_What the exercise asks_: Under this line are the records; write out word for word the part that begins at the line containing "def State.sendAck (s" and ends at the line containing "k.due with nak", and no more.

Stored entries:
----------------

-- ==== Sys2Proof/Machine/Outbound.lean ====
section
/-! DEFINITION. The Outbound Arbiter (chapter 6): its choice among the candidates (R103, R104, R106, R140), and the
meanings of the packets it sends: ACK, NAK, SYNC_ACK, SYNC_REQUEST, RESEND, CFG_REPLY, NOTICE, ATTN, READ_DATA,
WRITE_DONE; and of TRANSMISSION_END. -/

namespace Sys2Proof.Machine

/-! ### The choice (R103) -/

/-- A packet the arbiter may choose (R103). -/
inductive Candidate where
  | syncAck
  | nak
  | ack
  | syncRequest
  | resend (p : SeqPacket)
  | cfgReply (r : CfgReply)
  | notice (n : Notice)
  | attn (e : EndpointId)
  | immediate (i : SlotId)
  | completion (e : EndpointId) (i : SlotId)
  deriving DecidableEq, Repr

/-- The control packet due that is chosen first: SYNC-ACK, NAK, ACK, SYNC-REQUEST (R140). -/
def LinkPort.dueCandidate (k : LinkPort) : Option Candidate :=
  if k.due.syncAck then some .syncAck
  else if k.due.nak then some .nak
  else if k.due.ack then some .ack
  else if k.due.syncRequest then some .syncRequest
  else none

/-- The lowest-numbered endpoint whose record is PENDING with no fence (R103, R121). -/
def State.attnCandidate (s : State) : Option EndpointId :=
  (List.finRange 16).find? fun e => decide (s.attn[e].state = .pending) && decide (s.attn[e].fence = none)

/-- The completion lists in the order searched: from nextCompletion, modulo 16, sixteen of them (R106). -/
def completionOrder (next : EndpointId) : List EndpointId := (List.finRange 16).map fun k => next + k

/-- The head of the first list that is not empty, with its endpoint (R106). -/
def State.firstCompletion (s : State) : List EndpointId → Option (EndpointId × SlotId)
  | [] => none
  | e :: es =>
    match s.completions[e] with
    | i :: _ => some (e, i)
    | [] => s.firstCompletion es

/-- The first admissible candidate among the sequenced sources, candidates 3 to 7 in the order of preference, with the
replay buffer holding H packets: 3 to 5 below 16, 6 and 7 below 13 (R103, R104). -/
def State.sequencedCandidate (s : State) : Option Candidate :=
  let h := s.link.replayBuffer.length
  if Config.replayPlaces ≤ h then none
  else
    match s.replies with
    | r :: _ => some (.cfgReply r)
    | [] =>
      match s.notices with
      | n :: _ => some (.notice n)
      | [] =>
        match s.attnCandidate with
        | some e => some (.attn e)
        | none =>
          if Config.dataReplyPlaces ≤ h then none
          else
            match s.immediate with
            | i :: _ => some (.immediate i)
            | [] => (s.firstCompletion (completionOrder s.nextCompletion)).map fun x => .completion x.1 x.2

/-- The arbiter's choice: none while the transmitter is SENDING, otherwise the first admissible candidate in the order
of preference (R103). -/
def State.choice (s : State) : Option Candidate :=
  match s.transmitter with
  | .sending _ => none
  | .free =>
    match s.link.dueCandidate with
    | some c => some c
    | none =>
      if s.link.replayInProgress then s.link.replayPacket.map Candidate.resend
      else if s.link.linkState = .down then none
      else s.sequencedCandidate

/-- A packet event occurs when the arbiter's choice is that packet, which `act` then sends; otherwise the event does not
occur and the state stays as it is (assumption 2). -/
def onChoice (s : State) (act : Candidate → Option State) : Result :=
  unlessHeld s
    (match s.choice with
    | none => .next s
    | some c =>
      match act c with
      | none => .next s
      | some t => .next t)

/-! ### Control packets (R131, R132, R135, R138 to R140) -/

/-- The ACK as chosen: next is expectedSeq and the totals are current; ackPending becomes no, reportedTotals takes the
totals carried and refreshTimer is restarted (R138, R139). -/
def State.sendAck (s : State) : State :=
  let k := s.link
  (s.setLink { k with
    due := { k.due with ack := false }
    ackPending := false
    ackRefresh := false
    reportedTotals := s.totals
    refreshTimer := some k.refreshPeriod }).transmit (.ack k.expectedSeq s.totals)

/-- ACK (R138). -/
def execAck (s : State) : Result :=
  onChoice s fun c => match c with
    | .ack => some s.sendAck
    | _ => none

/-- The NAK as chosen, carrying E: ackPending becomes no, and an ACK due because of ackPending alone is withdrawn; one
that a changed total or a refresh expiry keeps due stays (R135, R140). -/
def State.sendNak (s : State) : State :=
  let k := s.link
  (s.setLink { k with
    due := { k.due with nak := false, ack := k.due.ack && (k.ackRefresh || decide (s.totals ≠ k.reportedTotals)) }
    ackPending := false }).transmit (.nak k.expectedSeq)

/-- NAK (R135). -/
def execNak (s : State) : Result :=
  onChoice s fun c => match c with
    | .nak => some s.sendNak
    | _ => none

/-- The three initial totals (R132, R158). -/
def initialTotals : Totals := ⟨64, 128, 4⟩

/-- The SYNC-ACK as chosen, with the three initial totals; refreshTimer starts (R132, R139). -/
def State.sendSyncAck (s : State) : State :=
  let k := s.link
  (s.setLink { k with due := { k.due with syncAck := false }, refreshTimer := some k.refreshPeriod }).transmit
    (.syncAck initialTotals)

/-- SYNC_ACK (R132). -/
def execSyncAck (s : State) : Result :=
  onChoice s fun c => match c with
    | .syncAck => some s.sendSyncAck
    | _ => none

/-- The SYNC-REQUEST as chosen, carrying downCause (R131). -/
def State.sendSyncRequest (s : State) : State :=
  (s.setLink { s.link with due := { s.link.due with syncRequest := false } }).transmit (.syncRequest s.link.downCause)

/-- SYNC_REQUEST (R131). -/
def execSyncRequest (s : State) : Result :=
  onChoice s fun c => match c with
    | .syncRequest => some s.sendSyncRequest
    | _ => none

/-! ### RESEND (R145) -/

/-- The packet is the newest in the buffer. -/
def LinkPort.isNewest (k : LinkPort) (p : SeqPacket) : Bool := decide (k.replayBuffer.getLast? = some p)

/-- A replayed packet as chosen: sent again unchanged, replayPointer advances, and the replay ends when it is the newest
in the buffer (R145). -/
def State.resendPacket (s : State) (p : SeqPacket) : State :=
  let k := s.link
  (s.setLink { k with
    replayPointer := k.replayPointer + 1
    replayInProgress := !k.isNewest p }).transmit (.sequenced p)

/-- RESEND (R145). -/
def execResend (s : State) : Result :=
  onChoice s fun c => match c with
    | .resend p => some (s.resendPacket p)
    | _ => none

/-! ### CFG_REPLY, NOTICE and ATTN (R105, R114, R121, R166) -/

/-- The reply at the head of the management reply list enters the replay buffer, is removed, and one management credit
is granted (R105, R156, R166). -/
def State.sendCfgReply (s : State) (r : CfgReply) : State :=
  { s.enterReplayBuffer (.cfgReply r) with replies := s.replies.tail }.grantCredits 0 0 1

/-- CFG_REPLY (R166). -/
def execCfgReply (s : State) : Result :=
  onChoice s fun c => match c with
    | .cfgReply r => some (s.sendCfgReply r)
    | _ => none

/-- The notice at the head of the queue enters the replay buffer and is removed; no credit is granted (R105, R114). -/
def State.sendNotice (s : State) (n : Notice) : State :=
  { s.enterReplayBuffer (.notice n) with notices := s.notices.tail }

/-- NOTICE (R114). -/
def execNotice (s : State) : Result :=
  onChoice s fun c => match c with
    | .notice n => some (s.sendNotice n)
    | _ => none

/-- An ATTN with its repeats enters the replay buffer and the record becomes SENT (R121). -/
def State.sendAttn (s : State) (e : EndpointId) : State :=
  (s.enterReplayBuffer (.attn e s.attn[e].repeats)).setAttn e { s.attn[e] with state := .sent, fence := none }

/-- ATTN (R121). -/
def execAttn (s : State) : Result :=
  onChoice s fun c => match c with
    | .attn e => some (s.sendAttn e)
    | _ => none

/-! ### READ_DATA and WRITE_DONE (R99, R100, R105, R106) -/

/-- The reply of a slot, built from its fields and blocks as they stand (R99 to R101). A slot with status NONE is in
neither list; its reply's status reads OK. -/
def State.slotReply (s : State) (i : SlotId) : SeqBody :=
  let sl := s.slots[i]
  match sl.direction with
  | .read => .readData sl.tag (sl.status.getD .ok) (readBeats sl.blocks sl.beatsDone s.pool)
  | .write => .writeDone sl.tag (sl.status.getD .ok) sl.beatsDone

/-- The head of the immediate list is answered: its reply enters the replay buffer, the slot leaves the list and is
freed, and one request credit is granted (R62, R105). -/
def State.sendImmediate (s : State) (i : SlotId) : State :=
  ({ s.enterReplayBuffer (s.slotReply i) with immediate := s.immediate.tail }.freeSlot i).grantCredits 1
    s.slots[i].blocks.length 0

/-- The head of endpoint e's completion list is answered: its reply enters the replay buffer, the slot leaves the list
and is freed, one request credit and a data credit per block are granted, every fence that names the slot is cleared,
and nextCompletion moves past e (R62, R105, R106, R120). -/
def State.sendCompletion (s : State) (e : EndpointId) (i : SlotId) : State :=
  ((({ s.enterReplayBuffer (s.slotReply i) with nextCompletion := e + 1 }.setCompletion e s.completions[e].tail).freeSlot
    i).clearFences i).grantCredits 1 s.slots[i].blocks.length 0

/-- Answering the slot chosen, when it is of this direction. -/
def State.sendSlotReply (s : State) (d : Direction) (c : Candidate) : Option State :=
  match c with
  | .immediate i => if s.slots[i].direction = d then some (s.sendImmediate i) else none
  | .completion e i => if s.slots[i].direction = d then some (s.sendCompletion e i) else none
  | _ => none

/-- READ_DATA (R99). -/
def execReadData (s : State) : Result := onChoice s (s.sendSlotReply .read)

/-- WRITE_DONE (R100). -/
def execWriteDone (s : State) : Result := onChoice s (s.sendSlotReply .write)

/-! ### TRANSMISSION_END (R102) -/

/-- TRANSMISSION_END: the transmission on TLTX ends and the transmitter becomes FREE (R102). -/
def execTransmissionEnd (s : State) : Result := unlessHeld s (.next { s with transmitter := .free })

end Sys2Proof.Machine
end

----------------

_Response to the exercise_:
def State.sendAck (s : State) : State :=
  let k := s.link
  (s.setLink { k with
    due := { k.due with ack := false }
    ackPending := false
    ackRefresh := false
    reportedTotals := s.totals
    refreshTimer := some k.refreshPeriod }).transmit (.ack k.expectedSeq s.totals)

/-- ACK (R138). -/
def execAck (s : State) : Result :=
  onChoice s fun c => match c with
    | .ack => some s.sendAck
    | _ => none

/-- The NAK as chosen, carrying E: ackPending becomes no, and an ACK due because of ackPending alone is withdrawn; one
that a changed total or a refresh expiry keeps due stays (R135, R140). -/
def State.sendNak (s : State) : State :=
  let k := s.link
  (s.setLink { k with
    due := { k.due with nak := false, ack := k.due.ack && (k.ackRefresh || decide (s.totals ≠ k.reportedTotals)) }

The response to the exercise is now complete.